Replication Lag Monitoring

Replication lag is a critical indicator of data consistency and availability in a failover scenario. We’ll query PostgreSQL directly to assess this.

Querying Replication Status

-- On the Primary Server
SELECT
    pid,
    application_name,
    client_addr,
    state,
    sync_state,
    pg_wal_lsn_diff(sent_lsn, write_lsn) AS write_lag,
    pg_wal_lsn_diff(sent_lsn, flush_lsn) AS flush_lag,
    pg_wal_lsn_diff(sent_lsn, replay_lsn) AS replay_lag
FROM
    pg_stat_replication;

-- On the Replica Server
SELECT
    pg_last_wal_receive_lsn() AS receive_lsn,
    pg_last_wal_replay_lsn() AS replay_lsn,
    pg_wal_lsn_diff(pg_last_wal_receive_lsn(), pg_last_wal_replay_lsn()) AS replay_lag_local;

These queries provide insights into how far behind the replicas are. You’ll want to set up alerts based on replay_lag exceeding a defined threshold (e.g., 60 seconds).
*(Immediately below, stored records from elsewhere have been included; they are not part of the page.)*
-- ==== Sys2Proof/Machine/Records.lean ====
section
/-! DEFINITION. The records of the non-volatile memory: layout, validity, the slot in force, writing and the
retained set (R628 to R632, R640 to R642). -/

namespace Sys2Proof.Machine

/-- Where a record lies (R628): slot A, slot B, slot size. -/
structure RecordSpec where
  slotA : Nat
  slotB : Nat
  size  : Nat
deriving DecidableEq, Repr

/-- The record of an RID, if one exists (R628). -/
def recordOf (rid : Nat) : Option RecordSpec :=
  match rid with
  | 1 => some ⟨0x0, 0x400, 0x400⟩
  | 2 => some ⟨0x800, 0xA00, 0x200⟩
  | 3 => some ⟨0xC00, 0xE00, 0x200⟩
  | 4 => some ⟨0x1000, 0x1200, 0x200⟩
  | 5 => some ⟨0x2000, 0x3000, 0x1000⟩
  | 6 => some ⟨0x4000, 0x6000, 0x2000⟩
  | 7 => some ⟨0x8000, 0x1C000, 0x14000⟩
  | 8 => some ⟨0x30000, 0x40000, 0x10000⟩
  | 9 => some ⟨0x50000, 0x60000, 0x10000⟩
  | n => if 0x40 ≤ n ∧ n < 0x80 then some ⟨0x70000 + 1024 * (n - 0x40), 0x70200 + 1024 * (n - 0x40), 0x200⟩ else none

/-- Payload capacity (R629). -/
def RecordSpec.capacity (r : RecordSpec) : Nat := r.size - 32

/-- A 64-bit word of non-volatile memory. -/
def State.nvWord (s : State) (off : Nat) : Nat := (s.dword (nvmBase + off)).toNat

/-- SEQ of the slot at an offset. -/
def State.slotSeq (s : State) (off : Nat) : Nat := s.nvWord off / 65536

/-- LEN of the slot at an offset. -/
def State.slotLen (s : State) (off : Nat) : Nat := s.nvWord (off + 8) / 2 ^ 32

/-- H1.OWNER of the slot at an offset. -/
def State.slotOwner (s : State) (off : Nat) : Nat := s.nvWord (off + 8) / 2 ^ 30 % 4

/-- The slot at an offset is valid (R630). -/
def State.slotValid (s : State) (rid : Nat) (r : RecordSpec) (off : Nat) : Bool :=
  let seq := s.slotSeq off
  decide (s.nvWord off % 256 = rid) && decide (seq ≠ 0) &&
    decide (s.nvWord (off + r.size - 8) = seq * 65536 + 0xC3A5) &&
    decide (s.slotLen off ≤ r.capacity) &&
    decide (s.nvWord (off + r.size - 16) % 2 ^ 32 = (crc32c (s.bytes (nvmBase + off) (r.size - 16))).toNat)

/-- The offset of the slot in force, if the record is valid (R630). -/
def State.slotInForce (s : State) (rid : Nat) (r : RecordSpec) : Option Nat :=
  match s.slotValid rid r r.slotA, s.slotValid rid r r.slotB with
  | true, true => some (if s.slotSeq r.slotA < s.slotSeq r.slotB then r.slotB else r.slotA)
  | true, false => some r.slotA
  | false, true => some r.slotB
  | false, false => none

/-- The payload of a valid record. -/
def State.record (s : State) (rid : Nat) : Option (List Byte) :=
  (recordOf rid).bind fun r => (s.slotInForce rid r).map fun o => s.bytes (nvmBase + o + 16) (s.slotLen o)

/-- The slot that the next write of a record takes (R631). -/
def State.slotToWrite (s : State) (rid : Nat) (r : RecordSpec) : Nat :=
  if s.slotInForce rid r = some r.slotA then r.slotB else r.slotA

/-- The SEQ of the next write (R631). -/
def State.nextSeq (s : State) (rid : Nat) (r : RecordSpec) : Nat :=
  match s.slotInForce rid r with
  | some o => s.slotSeq o + 1
  | none => 1

/-- Writes bytes of non-volatile memory. -/
def State.setNv (s : State) (off : Nat) (l : List Byte) : State := s.setBytes (nvmBase + off) l

/-- Step 1 of R631, in the slot at offset `o`: H1, then H0 with the new SEQ. -/
def State.recordMark (s : State) (rid o seq len owner : Nat) : State :=
  (s.setNv (o + 8) (toLE (len * 2 ^ 32 + owner * 2 ^ 30) 8)).setNv o (toLE (seq * 65536 + rid) 8)

/-- The whole of R631, in the slot at offset `o`: mark, payload, CRC and commit words of one record. -/
def State.recordWrite (s : State) (rid : Nat) (r : RecordSpec) (o seq owner : Nat) (data : List Byte) : State :=
  let t := s.recordMark rid o seq data.length owner
  let t := (t.clearBytes (nvmBase + o + 16) r.capacity).setNv (o + 16) data
  let crc := (crc32c (t.bytes (nvmBase + o) (r.size - 16))).toNat
  (t.setNv (o + r.size - 16) (toLE crc 8)).setNv (o + r.size - 8) (toLE (seq * 65536 + 0xC3A5) 8)

/-- NVM_RINFO of a record identifier. -/
def State.rinfo (s : State) (rid : Nat) : Dword :=
  match recordOf rid with
  | none => 0
  | some r =>
    match s.slotInForce rid r with
    | none => 0
    | some o =>
      BitVec.ofNat 64 (2 ^ 63 + b2n (decide (o = r.slotB)) * 2 ^ 62 + s.slotOwner o * 2 ^ 60 + s.slotSeq o)

/-- The record identifiers of R628. -/
def allRids : List Nat := List.range' 1 9 ++ List.range' 0x40 64

/-- A slot holds an interrupted write (R632). -/
def State.slotTorn (s : State) (rid : Nat) (r : RecordSpec) (o : Nat) : Bool :=
  let inForce := ((s.slotInForce rid r).map fun x => s.slotSeq x).getD 0
  decide (s.nvWord o % 256 = rid) && decide (inForce < s.slotSeq o) && !s.slotValid rid r o

/-- The check of every record at start-up (R632). -/
def State.tornCheck (s : State) : State :=
  allRids.foldl (fun t rid =>
    match recordOf rid with
    | none => t
    | some r =>
      [r.slotA, r.slotB].foldl (fun t o =>
        if s.slotTorn rid r o then (t.orReg Reg.NVM_STAT (onebit 6)).count (Reg.NVM_CNT 2) else t) t) s

/-! ### The retained set (R640 to R642) -/

/-- The addresses of the words of one row of the map that hold a kept field: element order, lower word first. -/
def RegSpec.keptWords (r : RegSpec) : List Nat :=
  let lo := r.fields.any fun f => f.kept && decide (f.lo < 32)
  let hi := r.wide && r.fields.any fun f => f.kept && decide (32 ≤ f.hi)
  if lo || hi then
    (List.range r.n1).flatMap fun i => (List.range r.n2).flatMap fun j =>
      let a := r.base + r.s1 * i + r.s2 * j
      (if lo then [a] else []) ++ (if hi then [a + 4] else [])
  else []

/-- Merges two ascending lists; the first argument bounds the steps. -/
def mergeAsc : Nat → List Nat → List Nat → List Nat
  | 0, l, _ => l
  | _ + 1, [], m => m
  | _ + 1, l, [] => l
  | n + 1, a :: l, b :: m => if a ≤ b then a :: mergeAsc n l (b :: m) else b :: mergeAsc n (a :: l) m

/-- The addresses, ascending, of the words that hold a kept field. -/
def keptAddrs : List Nat :=
  [mapSys, mapHp, mapSem, mapTxn, mapEvt, mapVal, mapPup, mapMod, mapVe, mapWs, mapCol, mapOut, mapDac, mapMck,
    mapUart, mapTmr, mapChk, mapSec, mapNvm, mapPwr, mapAge, mapStg].flatMap fun m =>
    m.foldl (fun l r => let k := r.keptWords; mergeAsc (l.length + k.length) l k) []

/-- The kept bits of a word. PU and FLT of the converters come from the code record on the PV8K1-C (R437). -/
def keptMask (variant : Variant) (addr : Nat) : Word :=
  match findReg addr with
  | none => 0
  | some h =>
    if variant = .c ∧ h.name = .DAC_CH_PUF then 0
    else h.wordFields.foldl (fun w f => if f.kept then w ||| fmask f.hi f.lo else w) 0

/-- The register of a hit belongs to channels 4 to 7 or to group 1, which the PV8K1-C lacks: it reads zero there (R2). -/
def dacMissing (variant : Variant) (h : RegHit) : Bool :=
  decide (variant = .c) &&
  (match h.name with
   | .DAC_GCFG => decide (h.i = 1)
   | .DAC_CH_CFG => decide (4 ≤ h.i)
   | .DAC_CH_CODE => decide (4 ≤ h.i)
   | .DAC_CH_PUF => decide (4 ≤ h.i)
   | .DAC_CH_STAT => decide (4 ≤ h.i)
   | .DAC_CH_CAL => decide (4 ≤ h.i)
   | _ => false)

/-- The words that hold a kept field of a variant, in ascending order. -/
def keptFor (variant : Variant) : List Nat :=
  match variant with
  | .f => keptAddrs
  | .c => keptAddrs.filter fun a => decide (keptMask .c a ≠ 0)

/-- The kept fields of a word, zero elsewhere and in a register that the variant lacks (R2, R640). -/
def State.keptWord (s : State) (a : Nat) : Word :=
  if ((findReg a).map fun h => dacMissing s.variant h).getD false then 0 else s.reg a &&& keptMask s.variant a

/-- The retained set's payload: SYS_ID, then the kept words in ascending order (R640). -/
def State.retainedSet (s : State) (lastoff : Nat) : List Byte :=
  let s := s.setRf Reg.PWR_STAT 20 19 lastoff
  (Reg.SYS_ID :: keptFor s.variant).flatMap fun a =>
    toLE (if a = Reg.SYS_ID then s.reg a else s.keptWord a).toNat 4

/-- The words of a byte string. -/
def wordsOf : Nat → List Byte → List Word
  | 0, _ => []
  | n + 1, l => BitVec.ofNat 32 (leNat (l.take 4)) :: wordsOf n (l.drop 4)

/-- Kept fields take their stored values, not judged by any write rule (R642). -/
def State.restoreKept (s : State) (payload : List Byte) : State :=
  let as := keptFor s.variant
  (as.zip (wordsOf as.length (payload.drop 4))).foldl (fun t e =>
    let m := keptMask t.variant e.1
    t.setReg e.1 ((t.reg e.1 &&& ~~~ m) ||| (e.2 &&& m))) s

/-- RSET is valid and belongs to this device (R642): its payload. -/
def State.validRset (s : State) : Option (List Byte) :=
  match s.record 7 with
  | some l => if leNat (l.take 4) = (s.reg Reg.SYS_ID).toNat then some l else none
  | none => none

end Sys2Proof.Machine
end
OVH Infrastructure Monitoring Integration

OVH provides its own monitoring tools and APIs for its cloud instances and managed services. Integrating these with your broader monitoring strategy (e.g., Prometheus, Grafana) provides a holistic view.

Leveraging OVH API for Instance Metrics

OVH’s Public Cloud API allows you to retrieve metrics for your instances, such as CPU utilization, network traffic, and disk I/O. You can write custom scripts or use existing integrations to pull this data into your central monitoring system.
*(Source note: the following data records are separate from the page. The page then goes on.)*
-- ==== Sys2Proof/Machine/Events.lean ====
section
/-! DEFINITION. The event unit: sources, stamps, entry checks, UMP and MIDI 1.0 parsing, the heap and its release,
and the host time mappings (R55 to R101, R674). -/

namespace Sys2Proof.Machine

/-! ### Counters and sources -/

/-- Counts a discard in EVT_CNT i and sets EVT_STAT.DISCARD (R101). -/
def State.evtDiscard (s : State) (i : Nat) : State := (s.count (Reg.EVT_CNT i)).evtFlag 2

/-- The agent of a source (R55). -/
def sourceAgent (src : Nat) : Nat := if src < 4 then 1 else if src < 8 then 2 else 3

/-- TBASE of a source. -/
def State.srcBase (s : State) (src : Nat) : Nat := s.rf (Reg.EVT_SRC_MODE src) 2 1

/-- DELAY of a source. -/
def State.srcDelay (s : State) (src : Nat) : Nat := s.rf (Reg.EVT_SRC src) 15 0

/-- Heap entries of a port's sources (R95). -/
def State.heapOf (s : State) (p : Nat) : Nat :=
  sumOf (fun e => if e.src / 4 = p then 1 else 0) s.heap

/-- EVT can take `n` events from a source now (R56, R58, R95, R97). -/
def State.evtRoom (s : State) (src n : Nat) : Bool :=
  s.rb Reg.EVT_CTRL 0 && s.rb (Reg.EVT_SRC_MODE src) 0 &&
  decide (s.heap.length + n ≤ 16384) &&
  (if src < 4 then decide (s.heapOf 0 + n ≤ s.rf Reg.EVT_HEAPQ 14 0)
   else if src < 8 then decide (s.heapOf 1 + n ≤ s.rf Reg.EVT_HEAPQ 30 16)
   else true)

/-- "As soon as possible" (R60). -/
def asap : Nat := 0xFFFFFFFFFFFFFFFF

/-- R79: a host timestamp in engine ticks under the mapping in force. -/
def State.hostTicks (s : State) (p h delay : Nat) : Nat :=
  let h0 := (s.reg64 (Reg.EVT_HMAP_H0 p)).toNat
  let e0 := (s.reg64 (Reg.EVT_HMAP_E0 p)).toNat
  let k := (s.reg64 (Reg.EVT_HMAP_K p)).toNat
  let dh : Int := (BitVec.ofInt 64 ((h : Int) - h0)).toInt
  (BitVec.ofInt 64 ((e0 : Int) + (dh * k + 2 ^ 39) / 2 ^ 40 + delay)).toNat

/-- The port of a source has a mode other than OFF and a valid mapping (R86). -/
def State.hostTimeOk (s : State) (src : Nat) : Bool :=
  decide (s.rf (Reg.EVT_HMAP_CTRL (src / 4)) 2 1 ≠ 0) && s.rb (Reg.EVT_HMAP_STAT (src / 4)) 2

/-- The stamp of an event at entry (R59, R60): none for "as soon as possible". -/
def State.stampOf (s : State) (src time : Nat) : Option Nat :=
  if time = asap then none
  else match s.srcBase src with
    | 0 => some time
    | 1 => some (s.hostTicks (src / 4) time (s.srcDelay src))
    | _ => some (s.evtNow + s.srcDelay src)

/-! ### Entry (R674) -/

/-- The part that an item names, if any (R65). -/
def Item.part : Item → Option Nat
  | .native type part _ _ => if type = 0x20 ∨ type = 0 then none else some part.toNat
  | _ => none

/-- The owner check (R65): the counter of a failure, if it fails. -/
def State.ownerFails (s : State) (src p : Nat) : Option Nat :=
  let own := s.rf (Reg.VAL_PART_OWNER p) 31 30
  let ag := sourceAgent src
  if own = 0 then some 2
  else if ag ≠ 3 ∧ own ≠ ag then some 3
  else none

/-- Inserts a judged event into the heap (R56, R89). -/
def State.heapInsert (s : State) (src : Nat) (stamp : Option Nat) (item : Item) : State :=
  let n := s.heap.length + 1
  let e : HeapEntry := { stamp := stamp, src := src, seq := s.heapSeq, item := item }
  let t : State := { s with heap := s.heap ++ [e], heapSeq := s.heapSeq + 1 }
  let t := t.peak Reg.EVT_HEAP 30 16 n
  if n = 16384 then t.evtFlag 1 else t

/-- Checks 4 to 6 of R674 and the entry of an item. -/
def State.enterItem (s : State) (src time : Nat) (item : Item) : State :=
  match item.part.bind (s.ownerFails src) with
  | some c => s.evtDiscard c
  | none =>
    if s.srcBase src = 1 ∧ s.hostTimeOk src = false then s.evtDiscard 8
    else
      let stamp := s.stampOf src time
      match stamp with
      | some t => if s.evtNow + 2 ^ 31 < t then s.evtDiscard 6 else s.heapInsert src stamp item
      | none => s.heapInsert src none item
Example: Fetching Instance Metrics with `curl`

You’ll need your OVH API credentials (Application Key, Secret Key, Consumer Key) and the instance ID.

# Replace with your actual credentials and instance ID
APPLICATION_KEY="YOUR_APPLICATION_KEY"
APPLICATION_SECRET="YOUR_APPLICATION_SECRET"
CONSUMER_KEY="YOUR_CONSUMER_KEY"
INSTANCE_ID="your-instance-id"
REGION="your-region" # e.g., "GRA1", "BHS1"

# Get a temporary token
TOKEN=$(curl -s -X POST "https://api.ovh.com/1.0/auth/consumer/${CONSUMER_KEY}/login" \
  -H "Content-Type: application/json" \
  -d "{\"consumerKey\": \"${CONSUMER_KEY}\", \"accessRules\": [{\"method\": \"GET\", \"path\": \"/cloud/project/*/instance/${INSTANCE_ID}/metrics/*\"}]}" \
  | jq -r '.token')

# Fetch CPU metrics (example)
curl -s -X GET "https://api.ovh.com/1.0/cloud/project/YOUR_PROJECT_ID/instance/${INSTANCE_ID}/metrics/cpu" \
  -H "X-Auth-Token: ${TOKEN}" \
  | jq '.'

# Fetch network metrics (example)
curl -s -X GET "https://api.ovh.com/1.0/cloud/project/YOUR_PROJECT_ID/instance/${INSTANCE_ID}/metrics/network" \
  -H "X-Auth-Token: ${TOKEN}" \
  | jq '.'

You would then parse the JSON output from these `curl` commands and push the relevant metrics to your time-series database (e.g., Prometheus) using an exporter or a custom agent.

Alerting Strategies

Effective alerting is crucial. It should be actionable, informative, and minimize alert fatigue. We’ll use Prometheus Alertmanager as a common example.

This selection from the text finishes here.